TASK DESCRIPTION ▸ From top to bottom, return the records that follow exactly.

DATA PROVIDED ▸
-- ==== Sys2Proof/Machine/Core.lean ====
section
/-! DEFINITION. The machine as the host sees it. -/

def Sys2Proof.core : Host.Core :=
  { State := Sys2Proof.Machine.State
    Fault := Sys2Proof.Machine.Fault
    Refusal := Sys2Proof.Machine.Refusal
    step := Sys2Proof.Machine.step
    reset := Sys2Proof.Machine.State.reset }
end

WORKED SOLUTION ▸
-- ==== Sys2Proof/Machine/Core.lean ====
section
/-! DEFINITION. The machine as the host sees it. -/

def Sys2Proof.core : Host.Core :=
  { State := Sys2Proof.Machine.State
    Fault := Sys2Proof.Machine.Fault
    Refusal := Sys2Proof.Machine.Refusal
    step := Sys2Proof.Machine.step
    reset := Sys2Proof.Machine.State.reset }
end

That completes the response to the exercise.